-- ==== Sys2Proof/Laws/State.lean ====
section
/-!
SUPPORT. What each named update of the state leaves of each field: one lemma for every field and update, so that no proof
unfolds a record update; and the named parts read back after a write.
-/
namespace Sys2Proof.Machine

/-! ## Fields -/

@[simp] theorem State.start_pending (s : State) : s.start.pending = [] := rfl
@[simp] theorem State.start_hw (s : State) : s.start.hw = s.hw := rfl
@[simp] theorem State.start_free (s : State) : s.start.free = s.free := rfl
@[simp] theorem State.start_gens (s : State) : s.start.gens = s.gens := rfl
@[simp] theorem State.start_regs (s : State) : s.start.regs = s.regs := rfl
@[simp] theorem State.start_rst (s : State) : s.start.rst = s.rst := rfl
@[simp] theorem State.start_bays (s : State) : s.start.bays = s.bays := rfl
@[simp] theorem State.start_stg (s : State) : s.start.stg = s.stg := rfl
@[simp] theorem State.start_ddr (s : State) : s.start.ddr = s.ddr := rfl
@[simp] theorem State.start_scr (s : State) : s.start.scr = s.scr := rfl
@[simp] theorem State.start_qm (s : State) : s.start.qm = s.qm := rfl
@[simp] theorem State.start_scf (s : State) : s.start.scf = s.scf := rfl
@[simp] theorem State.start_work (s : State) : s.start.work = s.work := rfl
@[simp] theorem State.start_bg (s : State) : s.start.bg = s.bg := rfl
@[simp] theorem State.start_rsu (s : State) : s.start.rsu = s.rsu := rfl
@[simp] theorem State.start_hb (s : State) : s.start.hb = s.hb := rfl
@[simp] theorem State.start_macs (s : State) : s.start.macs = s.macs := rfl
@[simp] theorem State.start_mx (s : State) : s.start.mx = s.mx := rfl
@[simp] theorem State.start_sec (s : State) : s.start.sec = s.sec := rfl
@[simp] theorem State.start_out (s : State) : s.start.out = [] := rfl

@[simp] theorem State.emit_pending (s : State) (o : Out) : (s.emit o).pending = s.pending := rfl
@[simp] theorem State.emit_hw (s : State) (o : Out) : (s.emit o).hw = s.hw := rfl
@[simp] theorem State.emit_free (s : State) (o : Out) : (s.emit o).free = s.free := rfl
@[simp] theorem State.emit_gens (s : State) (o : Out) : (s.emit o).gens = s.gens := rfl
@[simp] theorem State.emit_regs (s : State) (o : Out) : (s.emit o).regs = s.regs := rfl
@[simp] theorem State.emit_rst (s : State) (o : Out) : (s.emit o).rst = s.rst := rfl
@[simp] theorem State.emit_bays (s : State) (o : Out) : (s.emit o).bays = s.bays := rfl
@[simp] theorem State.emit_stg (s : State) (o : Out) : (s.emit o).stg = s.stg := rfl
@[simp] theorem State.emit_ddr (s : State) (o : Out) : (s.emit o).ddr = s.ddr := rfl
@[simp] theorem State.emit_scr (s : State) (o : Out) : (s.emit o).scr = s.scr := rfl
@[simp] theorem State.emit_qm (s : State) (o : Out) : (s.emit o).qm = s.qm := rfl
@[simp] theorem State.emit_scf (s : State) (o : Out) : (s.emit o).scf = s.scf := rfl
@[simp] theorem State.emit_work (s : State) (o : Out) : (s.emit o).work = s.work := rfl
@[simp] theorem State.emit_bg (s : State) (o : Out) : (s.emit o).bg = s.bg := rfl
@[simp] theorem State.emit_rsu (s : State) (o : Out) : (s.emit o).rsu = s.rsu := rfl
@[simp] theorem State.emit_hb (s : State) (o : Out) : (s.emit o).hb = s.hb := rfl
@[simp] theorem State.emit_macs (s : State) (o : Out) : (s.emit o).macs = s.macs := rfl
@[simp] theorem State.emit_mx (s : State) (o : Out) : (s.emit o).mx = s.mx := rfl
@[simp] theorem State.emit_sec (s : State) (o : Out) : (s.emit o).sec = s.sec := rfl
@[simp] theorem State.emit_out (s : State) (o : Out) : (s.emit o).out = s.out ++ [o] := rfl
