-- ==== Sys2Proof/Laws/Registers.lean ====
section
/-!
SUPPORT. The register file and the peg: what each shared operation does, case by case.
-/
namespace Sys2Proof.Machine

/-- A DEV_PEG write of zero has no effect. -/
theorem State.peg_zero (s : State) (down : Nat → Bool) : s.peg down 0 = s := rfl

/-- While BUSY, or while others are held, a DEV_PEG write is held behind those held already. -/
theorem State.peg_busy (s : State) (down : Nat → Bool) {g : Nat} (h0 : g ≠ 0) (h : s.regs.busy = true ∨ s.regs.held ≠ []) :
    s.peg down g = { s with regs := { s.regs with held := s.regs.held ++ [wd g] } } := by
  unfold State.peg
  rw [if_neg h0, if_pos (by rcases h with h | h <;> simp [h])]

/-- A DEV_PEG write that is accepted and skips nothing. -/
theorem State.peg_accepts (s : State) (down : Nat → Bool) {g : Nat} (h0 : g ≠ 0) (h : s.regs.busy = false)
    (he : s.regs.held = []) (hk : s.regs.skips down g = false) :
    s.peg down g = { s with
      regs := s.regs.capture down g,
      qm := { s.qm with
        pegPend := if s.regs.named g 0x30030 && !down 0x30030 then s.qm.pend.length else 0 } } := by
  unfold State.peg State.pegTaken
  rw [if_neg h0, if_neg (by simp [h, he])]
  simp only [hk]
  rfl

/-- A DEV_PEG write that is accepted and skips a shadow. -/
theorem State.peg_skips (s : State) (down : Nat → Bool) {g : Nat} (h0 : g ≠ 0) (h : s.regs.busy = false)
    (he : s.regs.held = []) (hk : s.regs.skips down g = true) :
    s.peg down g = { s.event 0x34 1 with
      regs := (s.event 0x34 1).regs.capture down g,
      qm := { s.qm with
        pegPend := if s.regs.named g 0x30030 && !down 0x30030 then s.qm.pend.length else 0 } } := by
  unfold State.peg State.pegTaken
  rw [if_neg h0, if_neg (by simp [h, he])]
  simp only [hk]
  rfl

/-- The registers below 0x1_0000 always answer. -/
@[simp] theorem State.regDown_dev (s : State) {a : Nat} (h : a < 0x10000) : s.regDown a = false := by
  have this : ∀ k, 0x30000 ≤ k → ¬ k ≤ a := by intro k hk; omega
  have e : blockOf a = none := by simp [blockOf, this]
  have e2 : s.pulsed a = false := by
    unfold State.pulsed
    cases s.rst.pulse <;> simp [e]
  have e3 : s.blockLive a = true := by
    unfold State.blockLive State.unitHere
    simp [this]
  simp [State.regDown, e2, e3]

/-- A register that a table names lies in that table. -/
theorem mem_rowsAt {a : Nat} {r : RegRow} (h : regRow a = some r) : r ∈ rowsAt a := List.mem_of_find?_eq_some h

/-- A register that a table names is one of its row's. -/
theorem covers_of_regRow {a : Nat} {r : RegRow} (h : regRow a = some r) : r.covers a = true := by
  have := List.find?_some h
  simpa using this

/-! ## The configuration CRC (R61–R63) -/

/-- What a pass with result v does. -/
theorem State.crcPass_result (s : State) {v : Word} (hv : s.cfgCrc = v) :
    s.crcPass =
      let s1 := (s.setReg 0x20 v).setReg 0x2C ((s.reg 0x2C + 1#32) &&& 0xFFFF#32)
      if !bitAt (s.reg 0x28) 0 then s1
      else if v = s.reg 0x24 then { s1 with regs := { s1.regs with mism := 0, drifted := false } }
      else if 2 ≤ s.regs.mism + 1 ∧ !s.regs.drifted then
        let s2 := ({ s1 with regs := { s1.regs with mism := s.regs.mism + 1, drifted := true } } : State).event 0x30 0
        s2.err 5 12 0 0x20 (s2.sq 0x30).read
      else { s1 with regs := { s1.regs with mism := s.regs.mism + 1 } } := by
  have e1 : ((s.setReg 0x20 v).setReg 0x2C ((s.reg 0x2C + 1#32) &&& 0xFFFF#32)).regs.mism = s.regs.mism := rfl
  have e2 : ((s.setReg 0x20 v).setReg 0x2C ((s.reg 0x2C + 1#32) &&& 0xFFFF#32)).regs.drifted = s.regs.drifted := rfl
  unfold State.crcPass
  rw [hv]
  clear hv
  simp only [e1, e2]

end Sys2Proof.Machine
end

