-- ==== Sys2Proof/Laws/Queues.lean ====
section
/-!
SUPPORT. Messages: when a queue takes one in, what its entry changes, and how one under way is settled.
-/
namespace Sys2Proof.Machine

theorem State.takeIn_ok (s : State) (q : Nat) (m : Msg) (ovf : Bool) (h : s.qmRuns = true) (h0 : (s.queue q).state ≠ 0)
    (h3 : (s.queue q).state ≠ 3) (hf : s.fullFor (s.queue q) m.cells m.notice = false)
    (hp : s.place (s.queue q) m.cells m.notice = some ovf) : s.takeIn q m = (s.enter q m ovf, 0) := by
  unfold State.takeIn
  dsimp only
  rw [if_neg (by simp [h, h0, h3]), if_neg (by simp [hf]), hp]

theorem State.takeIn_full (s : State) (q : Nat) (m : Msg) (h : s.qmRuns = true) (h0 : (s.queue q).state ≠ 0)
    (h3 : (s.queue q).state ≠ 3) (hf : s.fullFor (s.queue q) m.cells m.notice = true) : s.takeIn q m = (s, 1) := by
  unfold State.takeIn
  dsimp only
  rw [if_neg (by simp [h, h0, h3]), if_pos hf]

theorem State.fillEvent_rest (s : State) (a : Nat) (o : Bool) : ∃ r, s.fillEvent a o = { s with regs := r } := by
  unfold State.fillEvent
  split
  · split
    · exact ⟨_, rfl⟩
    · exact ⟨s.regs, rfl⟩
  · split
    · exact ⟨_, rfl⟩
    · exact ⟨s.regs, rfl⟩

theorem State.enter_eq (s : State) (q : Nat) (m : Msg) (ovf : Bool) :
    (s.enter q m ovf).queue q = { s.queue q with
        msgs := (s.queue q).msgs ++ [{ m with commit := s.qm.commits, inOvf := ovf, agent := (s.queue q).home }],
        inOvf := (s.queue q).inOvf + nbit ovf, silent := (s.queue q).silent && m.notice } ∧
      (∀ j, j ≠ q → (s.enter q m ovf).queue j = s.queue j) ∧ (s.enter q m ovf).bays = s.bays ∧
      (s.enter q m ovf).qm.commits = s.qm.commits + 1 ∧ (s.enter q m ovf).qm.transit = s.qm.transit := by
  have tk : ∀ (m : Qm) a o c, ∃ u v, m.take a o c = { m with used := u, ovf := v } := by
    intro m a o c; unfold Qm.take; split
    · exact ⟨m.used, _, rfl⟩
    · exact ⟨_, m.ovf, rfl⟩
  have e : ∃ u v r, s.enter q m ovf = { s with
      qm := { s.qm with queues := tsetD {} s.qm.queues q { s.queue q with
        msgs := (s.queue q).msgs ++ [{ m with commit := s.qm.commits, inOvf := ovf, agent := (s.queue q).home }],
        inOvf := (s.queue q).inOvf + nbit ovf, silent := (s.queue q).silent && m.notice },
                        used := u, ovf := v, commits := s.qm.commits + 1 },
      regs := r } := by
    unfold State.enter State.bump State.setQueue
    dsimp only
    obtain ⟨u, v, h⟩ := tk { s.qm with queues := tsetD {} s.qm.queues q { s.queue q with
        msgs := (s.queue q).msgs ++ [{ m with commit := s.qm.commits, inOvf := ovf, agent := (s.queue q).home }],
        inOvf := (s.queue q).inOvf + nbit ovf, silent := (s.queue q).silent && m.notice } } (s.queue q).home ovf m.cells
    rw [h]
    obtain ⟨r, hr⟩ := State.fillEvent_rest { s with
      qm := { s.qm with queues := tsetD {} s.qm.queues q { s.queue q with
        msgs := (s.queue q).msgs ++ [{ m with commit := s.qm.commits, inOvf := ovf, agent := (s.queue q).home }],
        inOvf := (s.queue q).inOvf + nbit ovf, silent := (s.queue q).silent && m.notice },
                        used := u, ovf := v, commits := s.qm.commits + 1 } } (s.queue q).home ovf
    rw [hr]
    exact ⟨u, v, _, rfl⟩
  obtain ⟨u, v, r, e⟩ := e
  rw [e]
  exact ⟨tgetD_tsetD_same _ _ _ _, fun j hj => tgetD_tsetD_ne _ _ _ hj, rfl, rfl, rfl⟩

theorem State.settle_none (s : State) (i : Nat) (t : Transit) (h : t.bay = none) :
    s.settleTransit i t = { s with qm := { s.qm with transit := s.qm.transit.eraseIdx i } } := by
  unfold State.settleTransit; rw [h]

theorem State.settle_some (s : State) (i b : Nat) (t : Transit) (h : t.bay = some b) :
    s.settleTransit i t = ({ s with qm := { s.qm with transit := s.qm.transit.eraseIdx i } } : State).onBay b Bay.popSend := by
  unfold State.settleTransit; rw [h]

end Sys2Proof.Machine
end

□ □ □

(Task prompt): Wherever the string "table" appears in the data above, copy the line it sits in.

(Answer area):
/-- A register that a table names lies in that table. -/
/-- A register that a table names is one of its row's. -/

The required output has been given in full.